Copy nothing from the entries below except the lines from the one containing "((∀ x ∈ l, s.settledIn" through the one containing "namespace Sys2Proof.Laws.VectorUse", and copy those exactly.

## Given data
====
/-- 17 R404, R405, R407, R408, R412, R413: a durable write arrives in the order of the writes, and memory does not change by it;
mirror work writes its images, then, once they are in the domain, its sequence word, and is given up where a check of the area fails; a
record is written whole, once, and is in the domain; a checkpoint covers what is on its way, and ends when none of that is left. The order in which
durable writes arrive, the order of mirror work and when a record is ready are the model's choices (log 89, 142, 149). -/
def Obligations.RecoveryEvents : Prop :=
  ∀ (s : State) (w : MirWork) (c : Nat) (l : List (List Nat × List Byte)) (ks : List Nat) (d : DurWrite) (rest : List DurWrite) (p : RpWrite)
    (k : Ckpt),
    ((∀ o ∈ s.mirHeads, o.stage ≠ 0) → exec .kvMirrorWork s = .next s) ∧
    (s.mirHeads.find? (fun o => o.stage == 0) = some w →
      (s.mirFault w.station w.part = some c → ∃ t, exec .kvMirrorWork s = .next t ∧ (t.kvp w.station w.part).mirErr = true ∧ w ∉ t.mirq ∧
        SameRegs s t ∧ SameBytes s t ∧ t.durq = s.durq) ∧
      (s.mirFault w.station w.part = none → s.mirKeys w.station w.part (s.mirImages w) = some l → ∃ t, exec .kvMirrorWork s = .next t ∧
        { w with stage := 1 } ∈ t.mirq ∧ SameRegs s t ∧ SameBytesBut (l.map (·.1)).flatten s t ∧ t.dom = s.dom ∧
        t.durq = s.durq ++ l.map (fun x => { core := w.core, bytes := List.zip x.1 x.2 }))) ∧
    ((∀ o ∈ s.mirHeads, o.stage ≠ 1) → exec .mirrorSequenceWord s = .next s) ∧
    (s.mirHeads.find? (fun o => o.stage == 1) = some w → s.wordKeys w = some ks → s.mirKeys w.station w.part (s.mirImages w) = some l →
      ((∃ x ∈ l, s.settledIn x.1 = false) → exec .mirrorSequenceWord s = .next s) ∧
      ((∀ x ∈ l, s.settledIn x.1 = true) → ∃ t v, exec .mirrorSequenceWord s = .next t ∧ { w with stage := 2 } ∈ t.mirq ∧ SameRegs s t ∧
        SameBytesBut ks s t ∧ t.durq = s.durq ++ [{ core := w.core, bytes := List.zip ks (leBytes v 64) }] ∧
        (let old := leNat (s.rdKeys ks)
         (w.free = false → v % 2 ^ 32 = w.len % 2 ^ 32 ∧ v / 2 ^ 32 % 2 ^ 32 = 1 ∧ v / 2 ^ 64 = (old / 2 ^ 64 + 1) % 2 ^ 64) ∧
         (w.free = true → v % 2 ^ 32 = old % 2 ^ 32 ∧ v / 2 ^ 32 % 2 = 0 ∧ v / 2 ^ 33 = old / 2 ^ 33)))) ∧
    (s.durq = [] → s.mirq = [] → exec .durableWriteInCheckpointDomain s = .next s) ∧
    (s.durq = d :: rest → ∃ t, exec .durableWriteInCheckpointDomain s = .next t ∧ t.durq = rest ∧ SameRegs s t ∧ SameBytes s t ∧
      (∀ x, (∀ b ∈ d.bytes, b.1 ≠ x) → Tab.get 0 t.dom x = Tab.get 0 s.dom x) ∧
      ((d.bytes.map (·.1)).Nodup → ∀ b ∈ d.bytes, Tab.get 0 t.dom b.1 = b.2) ∧ (∀ o ∈ s.mirq, o.stage ≠ 2 → o ∈ t.mirq)) ∧
    ((∀ x ∈ s.core.contexts, x.rp = none) → exec .recordComplete s = .next s) ∧
    (s.core.ctx.rp = some p → s.recordReady p = true → ∃ t, exec .recordComplete s = .next t ∧ t.core.ctx.rp = none ∧ SameRegs s t ∧
      t.core.ctr.rpwN = s.core.ctr.rpwN + 1 ∧ SameBytesBut p.keys s t ∧ (p.keys.Nodup → p.keys.length = p.bytes.length →
        ∀ i < p.bytes.length, t.rd1 (p.keys.getD i 0) = p.bytes.getD i 0 ∧ Tab.get 0 t.dom (p.keys.getD i 0) = p.bytes.getD i 0)) ∧
    (s.mbRuns 1 = false ∨ s.hub.ckpt ≠ none → exec .mbCheckpoint s = .next s) ∧
    (s.mbRuns 1 = true → s.hub.ckpt = none → ∃ q, exec .mbCheckpoint s = .next { s with hub := { s.hub with ckpt := some q } } ∧ q.dur = s.durq ∧
      q.recs = s.records ∧ ∀ o ∈ s.mirq, o.free = false → (4 * o.station + o.part, o.num) ∈ q.mir) ∧
    (s.hub.ckpt = none → exec .checkpointComplete s = .next s) ∧
    (s.hub.ckpt = some k → (∃ x ∈ k.dur, x ∈ s.durq) → exec .checkpointComplete s = .next s) ∧
    (s.hub.ckpt = some k → (∀ x ∈ k.dur, x ∉ s.durq) → (∀ x ∈ k.recs, x ∉ s.records) →
      (∀ o ∈ s.mirq, (4 * o.station + o.part, o.num) ∉ k.mir) →
      exec .checkpointComplete s = .next { s with hub := { s.hub with ckpt := none, ckptEp := s.hub.ckptEp + 1, ended := some 0 } })
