-- ==== Sys2Proof/Laws/PerInstr.lean ====
section
/-! SUPPORT. The statements made per instruction, with one lemma for each constructor of Instr. -/

namespace Sys2Proof.Laws.VectorUse

/-- 06 R128: an instruction uses the fields of slot V exactly where its encoding is a word of slot V (an event has neither). -/
def Statement (i : Instr) : Prop :=
  (vUse i).isSome = (match encode i with
    | some (.v _) => true
    | _ => false)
====
## Solution for this task
      ((∀ x ∈ l, s.settledIn x.1 = true) → ∃ t v, exec .mirrorSequenceWord s = .next t ∧ { w with stage := 2 } ∈ t.mirq ∧ SameRegs s t ∧
        SameBytesBut ks s t ∧ t.durq = s.durq ++ [{ core := w.core, bytes := List.zip ks (leBytes v 64) }] ∧
        (let old := leNat (s.rdKeys ks)
         (w.free = false → v % 2 ^ 32 = w.len % 2 ^ 32 ∧ v / 2 ^ 32 % 2 ^ 32 = 1 ∧ v / 2 ^ 64 = (old / 2 ^ 64 + 1) % 2 ^ 64) ∧
         (w.free = true → v % 2 ^ 32 = old % 2 ^ 32 ∧ v / 2 ^ 32 % 2 = 0 ∧ v / 2 ^ 33 = old / 2 ^ 33)))) ∧
    (s.durq = [] → s.mirq = [] → exec .durableWriteInCheckpointDomain s = .next s) ∧
    (s.durq = d :: rest → ∃ t, exec .durableWriteInCheckpointDomain s = .next t ∧ t.durq = rest ∧ SameRegs s t ∧ SameBytes s t ∧
      (∀ x, (∀ b ∈ d.bytes, b.1 ≠ x) → Tab.get 0 t.dom x = Tab.get 0 s.dom x) ∧
      ((d.bytes.map (·.1)).Nodup → ∀ b ∈ d.bytes, Tab.get 0 t.dom b.1 = b.2) ∧ (∀ o ∈ s.mirq, o.stage ≠ 2 → o ∈ t.mirq)) ∧
    ((∀ x ∈ s.core.contexts, x.rp = none) → exec .recordComplete s = .next s) ∧
    (s.core.ctx.rp = some p → s.recordReady p = true → ∃ t, exec .recordComplete s = .next t ∧ t.core.ctx.rp = none ∧ SameRegs s t ∧
      t.core.ctr.rpwN = s.core.ctr.rpwN + 1 ∧ SameBytesBut p.keys s t ∧ (p.keys.Nodup → p.keys.length = p.bytes.length →
        ∀ i < p.bytes.length, t.rd1 (p.keys.getD i 0) = p.bytes.getD i 0 ∧ Tab.get 0 t.dom (p.keys.getD i 0) = p.bytes.getD i 0)) ∧
    (s.mbRuns 1 = false ∨ s.hub.ckpt ≠ none → exec .mbCheckpoint s = .next s) ∧
    (s.mbRuns 1 = true → s.hub.ckpt = none → ∃ q, exec .mbCheckpoint s = .next { s with hub := { s.hub with ckpt := some q } } ∧ q.dur = s.durq ∧
      q.recs = s.records ∧ ∀ o ∈ s.mirq, o.free = false → (4 * o.station + o.part, o.num) ∈ q.mir) ∧
    (s.hub.ckpt = none → exec .checkpointComplete s = .next s) ∧
    (s.hub.ckpt = some k → (∃ x ∈ k.dur, x ∈ s.durq) → exec .checkpointComplete s = .next s) ∧
    (s.hub.ckpt = some k → (∀ x ∈ k.dur, x ∉ s.durq) → (∀ x ∈ k.recs, x ∉ s.records) →
      (∀ o ∈ s.mirq, (4 * o.station + o.part, o.num) ∉ k.mir) →
      exec .checkpointComplete s = .next { s with hub := { s.hub with ckpt := none, ckptEp := s.hub.ckptEp + 1, ended := some 0 } })
-- ==== Sys2Proof/Laws/PerInstr.lean ====
section
/-! SUPPORT. The statements made per instruction, with one lemma for each constructor of Instr. -/

namespace Sys2Proof.Laws.VectorUse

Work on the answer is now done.